● YOUR ASSIGNMENT: Please copy out every line in the records below that includes the word "reading".
DATA RECORDS START
-- ==== Sys2Proof/Syntax.lean ====
section
/-! DEFINITION. The commands of FHX: one constructor per row of spec/opcode_table.json (30_encoding.md R82). -/

namespace Sys2Proof

/-- A command (30_encoding.md R82). "The word has no register-number field, no immediate field and no mode field"
(R81): no constructor has an argument. -/
inductive Instr where
  /-- ENC32: binary32 word to 8 hex characters (40_codec.md R103). -/
  | enc32
  /-- ENC64: binary64 word to 16 hex characters (40_codec.md R104). -/
  | enc64
  /-- DEC32: 8 hex characters to a binary32 word (40_codec.md R108). -/
  | dec32
  /-- DEC64: 16 hex characters to a binary64 word (40_codec.md R109). -/
  | dec64
  /-- EXT32: fields of a binary32 word (41_extract.md R141). -/
  | ext32
  /-- EXT64: fields of a binary64 word (41_extract.md R142). -/
  | ext64
  /-- DIFF: mismatch of two binary strings (42_diff.md R160). -/
  | diff
  /-- CMP32: mismatch of two binary32 words (42_diff.md R162). -/
  | cmp32
  /-- CMP64: mismatch of two binary64 words (42_diff.md R163). -/
  | cmp64
  /-- RTV32: round-trip self-check of a binary32 word (40_codec.md R120). -/
  | rtv32
  /-- RTV64: round-trip self-check of a binary64 word (40_codec.md R121). -/
  | rtv64
  deriving DecidableEq, Repr

end Sys2Proof
end

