-- ==== Sys2Proof/Certificates/Slice0/Obligations.lean ====
section
/-! DEFINITION. What is claimed of FHX, for the provers. Each statement's docstring names the rule it formalises. A
`setRegs { s.regs with … }` states the frame: every register not named, rst, what is still to arrive and the last
response are unchanged. FHX has no memory beside its register window, so that is the frame of every byte of it. -/

open Sys2Proof Sys2Proof.Machine

/-! ### Reset and the register window -/

/-- 70_reset_and_hazards.md R220: every register is 0 after reset, and reserved slots read 0 at all times. -/
def Obligations.ResetLeavesEveryRegisterZero : Prop :=
  (∀ r : Reg, readReg r State.reset.regs = 0) ∧
  State.reset.regs.cmd = 0 ∧ State.reset.regs.status = 0 ∧ statusCode State.reset.regs.status = StatusCode.idle.bits ∧
  State.reset.regs.opa = 0 ∧ State.reset.regs.opb = 0 ∧ State.reset.regs.la = 0 ∧ State.reset.regs.lb = 0 ∧
  State.reset.regs.hexLen = 0 ∧ State.reset.regs.hexOutLen = 0 ∧
  (∀ k, k < 16 → charAt State.reset.regs.hexIn k = 0 ∧ charAt State.reset.regs.hexOut k = 0) ∧
  State.reset.regs.res = 0 ∧ State.reset.regs.fsign = 0 ∧ State.reset.regs.fexp = 0 ∧ State.reset.regs.fmant = 0 ∧
  State.reset.regs.dmask = 0 ∧ State.reset.regs.dlen = 0 ∧
  ∀ (off : Offset) (g : Regs), off = 0x44 ∨ 0x6C ≤ off → readSlot (slotOf off) g = 0

/-- The register map of 10_state.md R24 and R25: the column "offset" written out, each register in a slot of its own, and
the slots without a register 0x44 and 0x6C–0xFC. -/
def Obligations.RegisterMapIsOneToOne : Prop :=
  (Reg.offset .cmd = 0x00 ∧ Reg.offset .status = 0x04 ∧ Reg.offset .opaLo = 0x08 ∧ Reg.offset .opaHi = 0x0C ∧
    Reg.offset .opbLo = 0x10 ∧ Reg.offset .opbHi = 0x14 ∧ Reg.offset .dlens = 0x18 ∧ Reg.offset .hexLen = 0x1C ∧
    Reg.offset .hexIn0 = 0x20 ∧ Reg.offset .hexIn1 = 0x24 ∧ Reg.offset .hexIn2 = 0x28 ∧ Reg.offset .hexIn3 = 0x2C ∧
    Reg.offset .hexOut0 = 0x30 ∧ Reg.offset .hexOut1 = 0x34 ∧ Reg.offset .hexOut2 = 0x38 ∧ Reg.offset .hexOut3 = 0x3C ∧
    Reg.offset .hexOutLen = 0x40 ∧ Reg.offset .resLo = 0x48 ∧ Reg.offset .resHi = 0x4C ∧ Reg.offset .fsign = 0x50 ∧
    Reg.offset .fexp = 0x54 ∧ Reg.offset .fmantLo = 0x58 ∧ Reg.offset .fmantHi = 0x5C ∧ Reg.offset .dmaskLo = 0x60 ∧
    Reg.offset .dmaskHi = 0x64 ∧ Reg.offset .dlen = 0x68) ∧
  (∀ r : Reg, Reg.ofOffset r.offset = some r) ∧
  (∀ (off : Offset) (r : Reg), Reg.ofOffset off = some r → off = r.offset) ∧
  ∀ off : Offset, off.toNat % 4 = 0 → (Reg.ofOffset off = none ↔ off = 0x44 ∨ 0x6C ≤ off)

/-- 10_state.md R25: a reserved slot reads 0, and a write to it changes nothing and does not fail. -/
def Obligations.ReservedSlotsReadZeroAndIgnoreWrites : Prop :=
  ∀ (s : State) (off : Offset) (v : Word), off.toNat % 4 = 0 → off = 0x44 ∨ 0x6C ≤ off →
    access (Request.rd off) s = .next (s.respond (.data 0)) ∧ access (Request.wr off v) s = .next (s.respond .done)

/-- 10_state.md R26, its four points: RO writes are ignored without error; an RW register stores its defined fields
only; undefined bits read 0; CMD stores all 32 bits and bits 31:4 make the command illegal. -/
def Obligations.ReadOnlyRegistersAndReservedBits : Prop :=
  (∀ r ∈ [Reg.status, .hexOut0, .hexOut1, .hexOut2, .hexOut3, .hexOutLen, .resLo, .resHi, .fsign, .fexp, .fmantLo,
      .fmantHi, .dmaskLo, .dmaskHi, .dlen],
    ∀ (v : Word) (s : State), access (Request.wr r.offset v) s = .next (s.respond .done)) ∧
  (∀ (v : Word) (g : Regs),
    readReg .dlens (storeReg .dlens v g) = v &&& 0x0000_7F7F ∧ readReg .hexLen (storeReg .hexLen v g) = v &&& 0x0000_00FF) ∧
  (∀ g : Regs, readReg .hexOutLen g &&& 0xFFFF_FFE0 = 0 ∧ readReg .fsign g &&& 0xFFFF_FFFE = 0 ∧
    readReg .fexp g &&& 0xFFFF_F800 = 0 ∧ readReg .fmantHi g &&& 0xFFF0_0000 = 0 ∧ readReg .dlen g &&& 0xFFFF_FF80 = 0 ∧
    readReg .status g &&& 0xFFFF_F0C0 = 0 ∧ readReg .dlens g &&& 0xFFFF_8080 = 0 ∧ readReg .hexLen g &&& 0xFFFF_FF00 = 0) ∧
  (∀ (w : Word) (s : State), ∃ t, access (Request.wr (Reg.offset .cmd) w) s = .next t ∧ readReg .cmd t.regs = w ∧
    (w.extractLsb' 4 28 ≠ 0 → t.regs.status = 0x0000_0003))

/-- 20_memory.md R56: an aligned 4-byte read returns the register, reserved bits and reserved slots reading 0, changes
no register and starts no command, so a second read returns the same. -/
def Obligations.HostReadReturnsTheRegister : Prop :=
  (∀ (s : State) (r : Reg), access (Request.rd r.offset) s = .next (s.respond (.data (readReg r s.regs))) ∧
    readReg r s.regs &&& ~~~r.definedMask = 0) ∧
  ∀ (s : State) (q : Request), q.write = false → q.addr.toNat % 4 = 0 → q.size = 2 →
    ∃ t v, access q s = .next t ∧ t.resp = some (.data v) ∧ t.regs = s.regs ∧ t.pending = s.pending ∧ t.rst = s.rst ∧
      access q t = .next t ∧ (q.addr = 0x44 ∨ 0x6C ≤ q.addr → v = 0)

/-- 20_memory.md R55, R68: an access that is misaligned or not 4 bytes long gets a BusError response, no data, changes no
register and runs no command, whatever slot it names. That the step is a next state with an error response, and not a
fault of the machine, is the model's reading (log entry 1), and so is that the size codes 4–7, whose sizes R68 does not
name, are refused like 0, 1 and 3 (log entry 13). -/
def Obligations.BadAccessGetsBusErrorAndChangesNothing : Prop :=
  ∀ (s : State) (q : Request) (rest : List Event), s.rst = false → s.pending = .access q :: rest →
    q.addr.toNat % 4 ≠ 0 ∨ q.size ≠ 2 →
    step s = .next { s with pending := rest, resp := some (.busError q.addr) }

/-- 20_memory.md R57's table of what a write stores, outside CMD: the addressed RW register gets the defined bits, and
no other register changes; nothing changes for an RO register or a reserved slot. -/
def Obligations.HostWriteStoresOnlyItsRegister : Prop :=
  (∀ (s : State) (r : Reg) (v : Word), r.accessKind = .rw → r ≠ .cmd →
    ∃ t, access (Request.wr r.offset v) s = .next t ∧ t.resp = some .done ∧ readReg r t.regs = v &&& r.definedMask ∧
      (∀ r' : Reg, r' ≠ r → readReg r' t.regs = readReg r' s.regs) ∧ t.pending = s.pending ∧ t.rst = s.rst) ∧
  ∀ (s : State) (off : Offset) (v : Word), off.toNat % 4 = 0 →
    (∀ r : Reg, Reg.ofOffset off = some r → r.accessKind = .ro) →
    access (Request.wr off v) s = .next (s.respond .done)

/-- 20_memory.md R57: a CMD write repeated with unchanged operands writes the same values again, and so is every
write idempotent. A write that is misaligned or not 4 bytes long (R55) is covered too: that it answers a next state, with
the same error response each time, is the model's reading (log entry 1). -/
def Obligations.WritesAreIdempotent : Prop :=
  ∀ (s : State) (q : Request), q.write = true → ∃ t, access q s = .next t ∧ access q t = .next t

/-- 20_memory.md R51, 10_state.md R31, R32: byte 4·i + j of the window is bits 8·j+7 : 8·j of slot i, and character k
of HEXIN and of HEXOUT is the byte at 0x20 + k and 0x30 + k. -/
def Obligations.WindowBytesAreLittleEndianLanes : Prop :=
  (∀ (g : Regs) (i j : Nat), i < 64 → j < 4 →
    windowByte (BitVec.ofNat 8 (4 * i + j)) g = (readSlot (BitVec.ofNat 8 (4 * i)) g).extractLsb' (8 * j) 8) ∧
  ∀ (g : Regs) (k : Nat), k < 16 →
    windowByte (BitVec.ofNat 8 (0x20 + k)) g = charAt g.hexIn k ∧
    windowByte (BitVec.ofNat 8 (0x30 + k)) g = charAt g.hexOut k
DATA RECORDS END
● THE COMPLETED TASK:
/-- 20_memory.md R56: an aligned 4-byte read returns the register, reserved bits and reserved slots reading 0, changes
fault of the machine, is the model's reading (log entry 1), and so is that the size codes 4–7, whose sizes R68 does not
the same error response each time, is the model's reading (log entry 1). -/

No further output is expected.